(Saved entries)
* * *

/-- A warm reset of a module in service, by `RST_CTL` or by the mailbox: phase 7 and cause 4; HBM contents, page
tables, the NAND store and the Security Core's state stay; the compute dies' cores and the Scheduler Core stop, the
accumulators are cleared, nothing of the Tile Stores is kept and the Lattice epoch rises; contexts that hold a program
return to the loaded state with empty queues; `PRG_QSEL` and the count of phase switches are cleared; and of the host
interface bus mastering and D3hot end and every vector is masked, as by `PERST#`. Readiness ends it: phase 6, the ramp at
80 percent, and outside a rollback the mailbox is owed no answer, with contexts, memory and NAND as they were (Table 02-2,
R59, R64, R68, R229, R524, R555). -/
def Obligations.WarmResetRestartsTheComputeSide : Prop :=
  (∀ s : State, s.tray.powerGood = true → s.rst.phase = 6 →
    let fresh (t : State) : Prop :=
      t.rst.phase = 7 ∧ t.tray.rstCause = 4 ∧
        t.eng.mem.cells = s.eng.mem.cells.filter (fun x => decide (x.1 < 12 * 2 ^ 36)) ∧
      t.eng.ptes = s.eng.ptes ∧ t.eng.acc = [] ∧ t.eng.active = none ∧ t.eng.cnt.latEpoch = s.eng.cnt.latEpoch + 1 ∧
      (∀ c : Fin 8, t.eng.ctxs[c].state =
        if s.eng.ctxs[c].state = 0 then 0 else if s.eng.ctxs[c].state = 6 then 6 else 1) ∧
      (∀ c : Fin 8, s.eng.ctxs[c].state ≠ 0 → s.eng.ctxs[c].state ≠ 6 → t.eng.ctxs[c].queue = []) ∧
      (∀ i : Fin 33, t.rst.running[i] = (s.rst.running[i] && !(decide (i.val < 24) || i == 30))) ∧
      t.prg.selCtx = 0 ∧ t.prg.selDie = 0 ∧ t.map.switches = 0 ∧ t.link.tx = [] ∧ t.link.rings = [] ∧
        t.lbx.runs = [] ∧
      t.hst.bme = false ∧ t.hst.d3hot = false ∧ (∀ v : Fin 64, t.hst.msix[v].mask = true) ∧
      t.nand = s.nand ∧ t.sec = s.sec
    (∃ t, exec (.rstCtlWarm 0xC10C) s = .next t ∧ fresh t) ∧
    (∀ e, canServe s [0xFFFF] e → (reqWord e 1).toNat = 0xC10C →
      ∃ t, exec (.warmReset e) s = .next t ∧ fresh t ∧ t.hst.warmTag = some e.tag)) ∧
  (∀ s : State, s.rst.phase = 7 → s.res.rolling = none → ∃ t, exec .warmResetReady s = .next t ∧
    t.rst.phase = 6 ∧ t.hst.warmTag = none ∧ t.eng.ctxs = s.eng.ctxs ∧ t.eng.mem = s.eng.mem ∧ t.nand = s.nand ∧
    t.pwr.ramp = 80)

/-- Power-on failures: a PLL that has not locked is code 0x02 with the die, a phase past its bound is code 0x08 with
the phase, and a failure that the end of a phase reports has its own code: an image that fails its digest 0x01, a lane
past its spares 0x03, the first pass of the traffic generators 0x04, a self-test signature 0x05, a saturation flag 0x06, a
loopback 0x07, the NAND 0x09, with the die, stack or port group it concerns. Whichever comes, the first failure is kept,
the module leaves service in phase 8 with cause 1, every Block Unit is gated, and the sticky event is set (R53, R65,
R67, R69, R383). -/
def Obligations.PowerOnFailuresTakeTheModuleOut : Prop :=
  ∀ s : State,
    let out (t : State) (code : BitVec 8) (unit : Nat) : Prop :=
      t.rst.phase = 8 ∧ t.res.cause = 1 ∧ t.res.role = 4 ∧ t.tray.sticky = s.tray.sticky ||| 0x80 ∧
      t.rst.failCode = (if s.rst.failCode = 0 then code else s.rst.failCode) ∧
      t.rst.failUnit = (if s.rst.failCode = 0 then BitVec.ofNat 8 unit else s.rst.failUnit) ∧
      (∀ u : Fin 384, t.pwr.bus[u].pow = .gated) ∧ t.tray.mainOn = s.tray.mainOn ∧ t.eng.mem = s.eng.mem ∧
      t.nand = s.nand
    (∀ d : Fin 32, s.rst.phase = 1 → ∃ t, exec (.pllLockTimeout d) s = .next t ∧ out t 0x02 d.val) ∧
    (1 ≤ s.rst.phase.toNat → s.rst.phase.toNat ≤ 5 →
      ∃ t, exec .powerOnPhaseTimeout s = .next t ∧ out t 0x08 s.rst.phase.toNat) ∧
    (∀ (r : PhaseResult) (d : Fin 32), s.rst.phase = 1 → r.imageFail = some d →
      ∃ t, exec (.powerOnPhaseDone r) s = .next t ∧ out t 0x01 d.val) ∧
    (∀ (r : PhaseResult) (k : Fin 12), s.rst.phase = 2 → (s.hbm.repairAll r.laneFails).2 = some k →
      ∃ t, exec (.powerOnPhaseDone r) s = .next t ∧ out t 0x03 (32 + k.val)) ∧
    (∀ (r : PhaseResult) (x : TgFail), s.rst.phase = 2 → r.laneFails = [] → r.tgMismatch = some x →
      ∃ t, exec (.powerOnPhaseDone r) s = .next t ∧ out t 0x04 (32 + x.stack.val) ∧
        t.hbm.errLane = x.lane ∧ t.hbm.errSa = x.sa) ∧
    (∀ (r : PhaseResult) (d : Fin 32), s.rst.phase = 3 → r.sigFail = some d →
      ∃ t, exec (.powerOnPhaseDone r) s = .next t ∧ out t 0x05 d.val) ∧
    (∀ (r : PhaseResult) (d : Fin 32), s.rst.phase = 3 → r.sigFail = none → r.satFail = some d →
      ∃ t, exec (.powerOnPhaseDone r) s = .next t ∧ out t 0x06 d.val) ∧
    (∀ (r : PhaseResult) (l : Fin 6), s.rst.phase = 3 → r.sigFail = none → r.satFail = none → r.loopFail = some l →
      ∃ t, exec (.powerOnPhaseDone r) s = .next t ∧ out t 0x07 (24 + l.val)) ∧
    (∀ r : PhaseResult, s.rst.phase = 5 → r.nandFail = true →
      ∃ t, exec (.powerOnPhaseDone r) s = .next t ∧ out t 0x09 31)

* * *

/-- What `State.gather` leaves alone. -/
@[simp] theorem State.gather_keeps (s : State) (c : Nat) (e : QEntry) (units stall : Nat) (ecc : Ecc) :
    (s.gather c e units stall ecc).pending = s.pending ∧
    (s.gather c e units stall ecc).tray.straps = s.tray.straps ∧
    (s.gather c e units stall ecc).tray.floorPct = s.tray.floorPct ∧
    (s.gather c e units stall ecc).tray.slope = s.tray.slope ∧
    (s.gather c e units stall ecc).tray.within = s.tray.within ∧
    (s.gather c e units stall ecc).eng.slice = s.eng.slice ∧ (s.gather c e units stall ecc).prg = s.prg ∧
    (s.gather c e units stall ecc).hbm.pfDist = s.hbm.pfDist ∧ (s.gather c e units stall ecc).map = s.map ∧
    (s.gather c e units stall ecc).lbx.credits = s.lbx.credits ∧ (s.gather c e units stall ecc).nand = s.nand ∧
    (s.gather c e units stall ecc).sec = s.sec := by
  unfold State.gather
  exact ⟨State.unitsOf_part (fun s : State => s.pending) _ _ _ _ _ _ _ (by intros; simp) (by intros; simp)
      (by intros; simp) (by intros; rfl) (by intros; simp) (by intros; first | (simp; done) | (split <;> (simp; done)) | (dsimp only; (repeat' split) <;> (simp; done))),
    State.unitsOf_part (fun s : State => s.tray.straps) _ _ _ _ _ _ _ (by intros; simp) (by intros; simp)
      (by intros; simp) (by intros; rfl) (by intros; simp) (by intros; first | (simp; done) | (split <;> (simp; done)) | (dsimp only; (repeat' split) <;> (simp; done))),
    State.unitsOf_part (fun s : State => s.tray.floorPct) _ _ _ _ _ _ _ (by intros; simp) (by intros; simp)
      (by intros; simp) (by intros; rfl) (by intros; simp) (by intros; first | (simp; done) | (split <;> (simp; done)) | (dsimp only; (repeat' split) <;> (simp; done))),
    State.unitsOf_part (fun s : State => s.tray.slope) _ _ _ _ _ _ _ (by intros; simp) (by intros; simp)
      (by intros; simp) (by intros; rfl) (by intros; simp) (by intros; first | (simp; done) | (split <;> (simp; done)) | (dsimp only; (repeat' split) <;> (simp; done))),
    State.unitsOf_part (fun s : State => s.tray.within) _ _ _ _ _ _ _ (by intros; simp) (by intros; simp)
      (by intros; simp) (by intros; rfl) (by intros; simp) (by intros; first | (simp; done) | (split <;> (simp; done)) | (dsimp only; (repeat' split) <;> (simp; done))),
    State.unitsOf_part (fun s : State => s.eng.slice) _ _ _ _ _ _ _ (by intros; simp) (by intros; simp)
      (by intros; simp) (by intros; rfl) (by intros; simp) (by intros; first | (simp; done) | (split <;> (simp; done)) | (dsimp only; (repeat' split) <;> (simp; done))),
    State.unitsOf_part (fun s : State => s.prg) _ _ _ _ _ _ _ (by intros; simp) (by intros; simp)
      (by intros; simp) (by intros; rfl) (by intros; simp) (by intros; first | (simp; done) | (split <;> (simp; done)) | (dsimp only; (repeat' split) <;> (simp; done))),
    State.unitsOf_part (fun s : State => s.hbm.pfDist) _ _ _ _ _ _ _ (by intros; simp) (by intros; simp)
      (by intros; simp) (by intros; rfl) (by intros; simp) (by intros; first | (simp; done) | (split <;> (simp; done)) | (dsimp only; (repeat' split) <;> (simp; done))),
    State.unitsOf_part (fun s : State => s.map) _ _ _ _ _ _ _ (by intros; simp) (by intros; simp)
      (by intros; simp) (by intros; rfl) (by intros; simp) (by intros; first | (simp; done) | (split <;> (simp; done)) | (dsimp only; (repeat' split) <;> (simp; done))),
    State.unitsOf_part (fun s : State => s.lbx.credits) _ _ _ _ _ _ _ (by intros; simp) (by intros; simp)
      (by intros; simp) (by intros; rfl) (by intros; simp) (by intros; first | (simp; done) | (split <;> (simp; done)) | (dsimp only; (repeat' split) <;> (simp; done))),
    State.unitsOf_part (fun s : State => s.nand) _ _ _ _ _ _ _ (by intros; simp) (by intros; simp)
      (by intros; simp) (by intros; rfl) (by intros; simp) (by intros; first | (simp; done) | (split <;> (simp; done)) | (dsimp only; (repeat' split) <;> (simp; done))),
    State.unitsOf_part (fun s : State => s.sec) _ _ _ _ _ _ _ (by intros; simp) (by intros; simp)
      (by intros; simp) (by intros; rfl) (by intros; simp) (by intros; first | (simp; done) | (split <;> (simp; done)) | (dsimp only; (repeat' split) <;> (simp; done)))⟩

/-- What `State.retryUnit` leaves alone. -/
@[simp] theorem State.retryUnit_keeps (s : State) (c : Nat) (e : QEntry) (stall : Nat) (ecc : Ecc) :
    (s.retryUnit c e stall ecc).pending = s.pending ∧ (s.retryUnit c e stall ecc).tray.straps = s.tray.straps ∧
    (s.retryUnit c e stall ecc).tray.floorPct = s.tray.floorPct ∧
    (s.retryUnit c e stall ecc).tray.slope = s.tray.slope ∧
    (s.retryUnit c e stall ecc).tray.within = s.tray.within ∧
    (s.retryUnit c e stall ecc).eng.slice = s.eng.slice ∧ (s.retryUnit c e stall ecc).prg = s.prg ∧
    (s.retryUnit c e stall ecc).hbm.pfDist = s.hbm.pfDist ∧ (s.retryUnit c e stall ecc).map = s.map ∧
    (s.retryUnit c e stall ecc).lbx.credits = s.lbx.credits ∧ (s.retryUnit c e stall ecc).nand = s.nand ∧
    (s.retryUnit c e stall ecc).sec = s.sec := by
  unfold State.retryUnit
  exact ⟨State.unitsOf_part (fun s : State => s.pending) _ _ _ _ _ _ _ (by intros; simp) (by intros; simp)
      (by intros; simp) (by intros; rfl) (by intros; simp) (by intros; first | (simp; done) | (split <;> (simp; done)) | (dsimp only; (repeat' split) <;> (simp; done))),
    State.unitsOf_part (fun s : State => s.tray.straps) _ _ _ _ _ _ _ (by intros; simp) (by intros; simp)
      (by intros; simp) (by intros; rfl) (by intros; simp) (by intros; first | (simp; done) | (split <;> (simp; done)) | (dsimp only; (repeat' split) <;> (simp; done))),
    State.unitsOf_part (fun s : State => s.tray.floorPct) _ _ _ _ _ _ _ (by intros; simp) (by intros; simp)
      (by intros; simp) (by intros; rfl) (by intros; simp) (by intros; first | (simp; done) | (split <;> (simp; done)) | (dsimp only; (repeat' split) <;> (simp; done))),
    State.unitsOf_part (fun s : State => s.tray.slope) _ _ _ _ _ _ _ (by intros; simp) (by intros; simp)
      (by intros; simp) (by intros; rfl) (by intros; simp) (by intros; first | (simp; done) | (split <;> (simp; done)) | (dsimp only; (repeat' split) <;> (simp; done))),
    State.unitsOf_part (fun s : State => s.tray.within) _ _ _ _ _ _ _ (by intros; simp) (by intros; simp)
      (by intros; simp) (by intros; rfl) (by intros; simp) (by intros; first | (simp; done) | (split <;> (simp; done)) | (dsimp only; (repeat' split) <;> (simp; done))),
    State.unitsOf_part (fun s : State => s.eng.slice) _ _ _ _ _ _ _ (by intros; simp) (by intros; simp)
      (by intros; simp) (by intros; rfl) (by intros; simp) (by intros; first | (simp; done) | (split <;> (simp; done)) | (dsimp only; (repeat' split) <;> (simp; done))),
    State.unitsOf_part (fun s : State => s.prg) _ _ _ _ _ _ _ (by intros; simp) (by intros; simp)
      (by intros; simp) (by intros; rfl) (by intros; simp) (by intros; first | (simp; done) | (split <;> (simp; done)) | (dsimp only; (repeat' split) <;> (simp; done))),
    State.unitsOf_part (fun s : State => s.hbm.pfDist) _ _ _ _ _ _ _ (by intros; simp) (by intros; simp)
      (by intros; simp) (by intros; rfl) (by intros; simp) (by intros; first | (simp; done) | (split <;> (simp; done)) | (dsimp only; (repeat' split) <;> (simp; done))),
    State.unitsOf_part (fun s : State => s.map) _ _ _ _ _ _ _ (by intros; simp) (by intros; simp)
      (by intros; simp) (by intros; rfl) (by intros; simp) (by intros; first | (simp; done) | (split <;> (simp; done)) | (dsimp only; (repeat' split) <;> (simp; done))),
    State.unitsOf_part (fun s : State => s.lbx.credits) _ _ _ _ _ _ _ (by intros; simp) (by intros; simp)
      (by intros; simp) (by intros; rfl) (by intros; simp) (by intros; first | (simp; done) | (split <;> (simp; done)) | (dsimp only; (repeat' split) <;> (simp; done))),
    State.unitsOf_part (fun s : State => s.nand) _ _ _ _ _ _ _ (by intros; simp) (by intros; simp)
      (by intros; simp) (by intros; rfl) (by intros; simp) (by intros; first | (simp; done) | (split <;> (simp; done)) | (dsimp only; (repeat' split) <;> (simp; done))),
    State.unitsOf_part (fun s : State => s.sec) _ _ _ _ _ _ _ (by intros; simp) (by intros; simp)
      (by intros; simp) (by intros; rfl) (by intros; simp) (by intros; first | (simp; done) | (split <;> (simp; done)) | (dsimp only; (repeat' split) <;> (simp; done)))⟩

* * *

Work through the records line by line and tally those holding "exec". Reply with the number alone.

12